• **Task prompt**
Set down exactly the first line of the entries and every line after it, through the line with "constructor <;> linarith".
==*==
/-- The mean of four values does not leave a range symmetric about 0 that holds all four. -/
theorem abs_mean_le {v₁ v₂ v₃ v₄ r : REAL} (h₁ : |v₁| ≤ r) (h₂ : |v₂| ≤ r) (h₃ : |v₃| ≤ r) (h₄ : |v₄| ≤ r) :
    |(v₁ + v₂ + v₃ + v₄) / 4| ≤ r := by
  rw [abs_le] at h₁ h₂ h₃ h₄ ⊢
  constructor <;> linarith

/-- Settles O39: `qch` indexes the mean R145 writes, with no error path; equal values by `qch_const`, the range by
`abs_mean_le`. -/
theorem qchIndexesTheMean : Obligations.QchIndexesTheMean := by
  refine ⟨by decide, fun _ _ _ _ _ hr => exec_qch hr, fun s t hr => ?_, fun _ _ _ _ => abs_mean_le⟩
  rw [exec_qch hr, qch_const]

/-- Settles O41: `indexOf` is a left inverse of `ofIndex` in every instance's table, so `ofIndex` is injective and `indexOf` is
its right inverse on the palette values. -/
theorem chromaInverseOnPalette : Obligations.ChromaInverseOnPalette := by
  intro ci
  have hinv : Function.LeftInverse ci.table.indexOf ci.table.ofIndex := indexOf_ofIndex (table_lawful ci)
  refine ⟨hinv, fun _ _ h => hinv.injective h, ?_⟩
  rintro _ ⟨i, rfl⟩
  rw [hinv i]

end Sys2Proof.Proofs
end

section
/-! The Word Packer's statements O51, O52 and O53 (45_word_packer.md rules R182 to R184), over the rules for UNPACK, W2B and B2W,
the clamps of the dequantizers, and the value of four joined bytes. -/

namespace Sys2Proof.Proofs

open Sys2Proof.Machine Sys2Proof.Claims

variable {s : State} {w : Codeword} {b0 b1 b2 b3 : Byte}

theorem exec_unpack (hr : running s (.codeword w)) :
    exec .unpack s = .next (answered s (.block (unpack s.params.chroma.table w))) :=
  exec_eq_answered hr rfl

theorem exec_w2b (hr : running s (.codeword w)) :
    exec .w2b s = .next (answered s (.bytes (w2b w).1 (w2b w).2.1 (w2b w).2.2.1 (w2b w).2.2.2)) :=
  exec_eq_answered hr rfl

theorem exec_b2w (hr : running s (.bytes b0 b1 b2 b3)) :
    exec .b2w s = .next (answered s (.codeword (b2w b0 b1 b2 b3))) :=
  exec_eq_answered hr rfl

theorem dqa_eq_limited (code : BitVec 9) : dqa code = limited ((code.toNat : REAL) / 511) 0 1 :=
  clamp_eq_max_min (by norm_num)

theorem dqd_eq_limited (code : BitVec 5) : dqd code = limited ((code.toInt : REAL) / 50) (-3 / 10) (3 / 10) :=
  clamp_eq_max_min (by norm_num)

theorem abs_dqd_le (code : BitVec 5) : |dqd code| ≤ 3 / 10 :=
  abs_le.mpr (neg_div (10 : REAL) 3 ▸ dqd_bounds code)

/-- Concatenation shifts the upper part by whole powers of two, so four joined bytes are the digits of the word in base 256
(R184). -/
theorem toNat_b2w (b0 b1 b2 b3 : Byte) :
    (b2w b0 b1 b2 b3).toNat = b0.toNat * 2 ^ 24 + b1.toNat * 2 ^ 16 + b2.toNat * 2 ^ 8 + b3.toNat := by
  have happend : ∀ {n : Nat} (x : BitVec n) (y : Byte), (x ++ y).toNat = x.toNat * 2 ^ 8 + y.toNat := fun x y => by
    rw [BitVec.toNat_append, ← Nat.shiftLeft_add_eq_or_of_lt y.isLt, Nat.shiftLeft_eq]
  simp only [b2w, happend]
  ring

/-- Settles O51: UNPACK is the inverse transform of the dequantized slices (`unpack_eq`); the luma range is that of the
transform on what the dequantizers can deliver (`btInv_bounds`). -/
theorem unpackRebuildsTheBlock : Obligations.UnpackRebuildsTheBlock := by
  refine ⟨by decide, fun s w a b c d pb pr hr ha hb hc hd hpb hpr => ?_⟩
  rw [← dqa_eq_limited] at ha
  rw [← dqd_eq_limited] at hb hc hd
  subst ha hb hc hd hpb hpr
  constructor
  · rw [exec_unpack hr, unpack_eq]
    rfl
  · obtain ⟨ha₀, ha₁⟩ := dqa_bounds (w.extractLsb' 23 9)
    exact btInv_bounds (t := ⟨_, _, _, _⟩) ha₀ ha₁ (abs_dqd_le _) (abs_dqd_le _) (abs_dqd_le _)

/-- Settles O52: `w2b` is the four slices R183 lists, with no error path. -/
theorem w2bIsBigEndian : Obligations.W2bIsBigEndian :=
  ⟨by decide, fun _ _ hr => exec_w2b hr⟩

/-- Settles O53: the value of the word is `toNat_b2w`; the two inverse laws `w2b_b2w` and `b2w_w2b` are delivered by `exec`. -/
theorem b2wInvertsW2b : Obligations.B2wInvertsW2b := by
  refine ⟨by decide, fun s b0 b1 b2 b3 hr => ?_, fun s w hr => ?_⟩
  · refine ⟨b2w b0 b1 b2 b3, exec_b2w hr, toNat_b2w b0 b1 b2 b3, fun s₂ hr₂ => ?_⟩
    rw [exec_w2b hr₂, w2b_b2w]
  · refine ⟨_, _, _, _, exec_w2b hr, fun s₂ hr₂ => ?_⟩
    rw [exec_b2w hr₂, b2w_w2b]

end Sys2Proof.Proofs
end

section
/-! The command word's statements O1 to O4 (30_encoding.md rules R66 to R72), over the two formats of the opcode map and the one
equivalence that joins the decoder to the encoder, `decode_eq_ok_iff`. -/

namespace Sys2Proof.Proofs

open Sys2Proof.Machine Sys2Proof.Claims Sys2Proof.Laws

variable {cmd : BitVec 32} {i : Instr} {mk : Nat → Nat → Instr} {wd off : Nat}

/-! ### The two formats (R66, R70) -/

/-- The instructions of format N, in the order of the opcode map. -/
def instrsN : List Instr :=
  [.rgb2f, .cscfwd, .cscinv, .f2rgb, .even, .crop, .decomp, .comp, .btfwd, .btinv, .qa, .dqa, .qd, .dqd, .qch, .dqch,
   .pack, .unpack, .w2b, .b2w, .encode, .decode]

/-- The operations of format F, which take `wd` and `of` from the command word. -/
def makersF : List (Nat → Nat → Instr) := [.getu, .gets, .setu, .sets]

/-- Every instruction is of one of the two formats. -/
theorem mem_formats (i : Instr) : i ∈ instrsN ∨ ∃ mk ∈ makersF, ∃ wd off, i = mk wd off := by
  cases i with
  | getu wd off | gets wd off | setu wd off | sets wd off => exact .inr ⟨_, by simp [makersF], wd, off, rfl⟩
  | _ => exact .inl (by decide)

theorem opcodesN_eq_map : opcodesN = instrsN.map Instr.opcode := rfl
theorem opcodesF_eq_map : opcodesF = makersF.map fun mk => (mk 0 0).opcode := rfl

theorem params_of_mem_instrsN : ∀ i ∈ instrsN, i.params = 0#24 := by decide
theorem wellFormed_of_mem_instrsN : ∀ i ∈ instrsN, i.wellFormed = true := by decide
theorem decode_encode_of_mem_instrsN : ∀ i ∈ instrsN, decode (encode i) = .ok i := by decide

/-- The word of a format F operation, and that the decoder reads it in format F. -/
theorem formatF_of_mem_makersF : ∀ mk ∈ makersF,
    (∀ wd off, encode (mk wd off) = (mk 0 0).opcode ++ (0#8 ++ BitVec.ofNat 8 wd ++ BitVec.ofNat 8 off)) ∧
    (∀ wd off, (mk wd off).wellFormed = (paramFits wd && paramFits off)) ∧
    ∀ cmd, cmdOp cmd = (mk 0 0).opcode → decode cmd = decodeF cmd mk := by
  simp only [makersF, List.forall_mem_cons]
  refine ⟨⟨fun _ _ => rfl, fun _ _ => rfl, fun cmd h => ?_⟩, ⟨fun _ _ => rfl, fun _ _ => rfl, fun cmd h => ?_⟩,
    ⟨fun _ _ => rfl, fun _ _ => rfl, fun cmd h => ?_⟩, ⟨fun _ _ => rfl, fun _ _ => rfl, fun cmd h => ?_⟩,
    List.forall_mem_nil _⟩
  all_goals rw [decode, h]; rfl

theorem paramFits_and_iff : (paramFits wd && paramFits off) = true ↔ wd < 256 ∧ off < 256 := by
  simp [paramFits]

/-! ### Decoder and encoder -/

/-- Format N is a literal word; a word of format F is read back field by field (R66, R67). -/
theorem decode_encode (hi : i.wellFormed = true) : decode (encode i) = .ok i := by
  rcases mem_formats i with hN | ⟨mk, hF, wd, off, rfl⟩
  · exact decode_encode_of_mem_instrsN i hN
  · obtain ⟨hword, hwf, hdec⟩ := formatF_of_mem_makersF mk hF
    rw [hwf, paramFits_and_iff] at hi
    obtain ⟨hwd, hoff, hz⟩ := params_append (mk 0 0).opcode wd off hi.1 hi.2
    rw [hword, hdec _ (cmdOp_append _ _), decodeF_eq_ok_iff, hwd, hoff]
    exact ⟨hz, rfl⟩

/-- A command word is determined by its opcode byte and the 24 bits below it (R66). -/
theorem encode_eq_of_fields (hop : cmdOp cmd = i.opcode) (hlow : cmd.extractLsb' 0 24 = i.params) : encode i = cmd := by
  rw [encode, ← hop, ← hlow, ← word_split]

/-- The 24 low bits of a format F word: `CMD[23:16]` is zero, then the two parameters as the decoder reads them (R67). -/
theorem low_eq_of_formatF (hz : cmd.extractLsb' 16 8 = 0#8) :
    cmd.extractLsb' 0 24 = 0#8 ++ BitVec.ofNat 8 (cmdWd cmd) ++ BitVec.ofNat 8 (cmdOff cmd) := by
  rw [low_split, hz, cmdWd, cmdOff, BitVec.ofNat_toNat, BitVec.ofNat_toNat, BitVec.setWidth_eq, BitVec.setWidth_eq]

/-- A word with the zero bits of format N is that of the instruction with its opcode. -/
theorem encode_eq_of_formatN (hN : i ∈ instrsN) (hop : cmdOp cmd = i.opcode) (hz : cmd.extractLsb' 0 24 = 0#24) :
    encode i = cmd :=
  encode_eq_of_fields hop (hz.trans (params_of_mem_instrsN i hN).symm)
==*==
• **Task result**
/-- The mean of four values does not leave a range symmetric about 0 that holds all four. -/
theorem abs_mean_le {v₁ v₂ v₃ v₄ r : REAL} (h₁ : |v₁| ≤ r) (h₂ : |v₂| ≤ r) (h₃ : |v₃| ≤ r) (h₄ : |v₄| ≤ r) :
    |(v₁ + v₂ + v₃ + v₄) / 4| ≤ r := by
  rw [abs_le] at h₁ h₂ h₃ h₄ ⊢
  constructor <;> linarith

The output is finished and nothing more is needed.